Unintentional Poisoning among Preschool Children in Jeddah, Saudi Arabia (2014-2016): A Retrospective Cohort Study

Document Type : Original Article

Authors

1 Community Medicine Department, King Abdulaziz University [Rabigh], Kingdom of Saudi Arabia; Community Medicine Department, Faculty of Medicine, Al-Azhar University, Egypt

2 Public Health Specialist, East Jeddah Hospital; Community Medicine Consultant, Joint Program of Family and Community Medicine, Jeddah, KSA

3 Medical student at Alexandria Faculty of Medicine, Egypt

Abstract

Background: Acute unintentional home intoxication in preschool-age children is a major cause of preventable morbidity and mortality.
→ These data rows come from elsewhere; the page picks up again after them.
theorem setPolicy_get (first count : Nat) (pol : Policy) (owner : Port) (pages : Vector PageEntry 128) (pg : Page) :
    (setPolicy first count pol owner pages)[pg] =
      if inRange first count pg = true then { pages[pg] with policy := pol, owner := owner } else pages[pg] := by
  simp only [setPolicy, Fin.getElem_fin, Vector.getElem_ofFn]

section
variable {sup p : Port} {first count : Nat} {pol owner : Byte} {st : StoreCtl} {n : NoticeUnit}

theorem takePolicy_notSupervisor (other : p ≠ sup) :
    takePolicy sup p first count pol owner st n = (st, n, .NOT_SUPERVISOR, []) := by
  rw [takePolicy, if_pos other]
  rfl

theorem takePolicy_badArgument (supervisor : p = sup)
    (bad : ¬ (1 ≤ count ∧ first + count ≤ 128) ∨ 3 < pol.toNat ∨ 3 < owner.toNat) :
    takePolicy sup p first count pol owner st n = (st, n, .BAD_ARGUMENT, []) := by
  rw [takePolicy, if_neg (not_not.2 supervisor)]
  cases range : badRange 128 first count with
  | true => rfl
  | false =>
    have inside : 1 ≤ count ∧ first + count ≤ 128 := by
      by_contra outside
      rw [badRange_true (fun ⟨least, _, last⟩ => outside ⟨least, last⟩)] at range
      exact absurd range (by decide)
    rw [if_neg (by decide)]
    cases named : Policy.ofByte pol with
    | none => rfl
    | some pol' =>
      have low : ¬ 3 < pol.toNat := fun above => by simp [Policy.ofByte_none above] at named
      exact if_pos ((bad.resolve_left (not_not.2 inside)).resolve_left low)

theorem takePolicy_set {pol' : Policy} {o : Port} (supervisor : p = sup) (least : 1 ≤ count) (last : first + count ≤ 128)
    (policy : pol = pol'.code) (named : owner.toNat = o.val) :
    takePolicy sup p first count pol owner st n =
      ({ st with pages := setPolicy first count pol' o st.pages }, n.afterPolicy first count pol' o, .OK,
        [byteN first, byteN count] ++ bytes2 (BitVec.ofNat 16 (lostWatchers n (n.afterPolicy first count pol' o)))) := by
  have port : Fin.ofNat 4 owner.toNat = o := Fin.ext (by rw [Fin.val_ofNat, named, Nat.mod_eq_of_lt o.isLt])
  rw [takePolicy, if_neg (not_not.2 supervisor), badRange_false least (by omega) last, if_neg (by decide), policy,
    Policy.ofByte_code]
  dsimp only
  rw [if_neg (by omega), port, NoticeUnit.afterPolicy]
  by_cases closed : pol' = .PRIVATE
  · rw [if_pos closed, if_pos closed, removeWatchers_count last]
  · rw [if_neg closed, if_neg closed, lostWatchers_self]

end

section
variable {p : Port} {c : Claim} {rest : List Claim} {s : State} {a : Answer}

theorem runDue_policy (p : Port) (s : State) : s.runDue (.claim p cPOLICY) = s.takeOwned p cPOLICY fun c u =>
    ((u.setStore (takePolicy u.device.supervisor p (c.arg 1).toNat (c.arg 2).toNat (c.arg 3) (c.arg 4) u.store u.notice).1).setNotice
      (takePolicy u.device.supervisor p (c.arg 1).toNat (c.arg 2).toNat (c.arg 3) (c.arg 4) u.store u.notice).2.1,
      (takePolicy u.device.supervisor p (c.arg 1).toNat (c.arg 2).toNat (c.arg 3) (c.arg 4) u.store u.notice).2.2) := rfl

/-- Taking POLICY leaves the page table, the watch sets and the answer. -/
theorem exec_policy_taken (h : Takes p cPOLICY c rest s) {st : StoreCtl} {n : NoticeUnit}
    (taken : takePolicy s.device.supervisor p (c.arg 1).toNat (c.arg 2).toNat (c.arg 3) (c.arg 4) s.store s.notice = (st, n, a)) :
    exec (.policy p) s = .next (answered c rest a ((s.setStore st).setNotice n)).arbitrate := by
  refine congrArg Host.Outcome.next ((takes_free h (runDue_policy p)).trans ?_)
  dsimp only
  rw [setClaims_device, setClaims_store, setClaims_notice, taken]
  rfl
In the United States, 2012, around half of the youngsters younger than 6 years were accounted for as a poison occasion.
Aim of the work: To estimate family and poison injury characters of preschool children who had unintentional home poisoning at poisoning department center under public health administration in Jeddah City, Saudi Arabia, during the duration between 2014-2016 and to recognize the relationship between unintentional poison' risk factors (personal, family character and injury factors) and poison types.
Methodology: This retrospective cohort study was proceeded in the Jeddah poison center. All preschool children (0-5) years involved were reported as unintentional household harm (poisoning) cases at the chosen center. The questionnaire had developed and validated "from three public health experts," which was filed from center files and completed by a researcher telephone call to child-parent.
Results: 41.5% of the affected children were occupied the (>12-24 months) age cluster. In addition, 62.6% of the participants were males, and most of the kids [44.4%] had a low social class.
Conclusion: Inadvertent poisoning was commonly associated with age cluster (1-2 years), male gender, families with greater than three children, mother higher education, medicine poisoning of powder form, oral route, and at the morning time.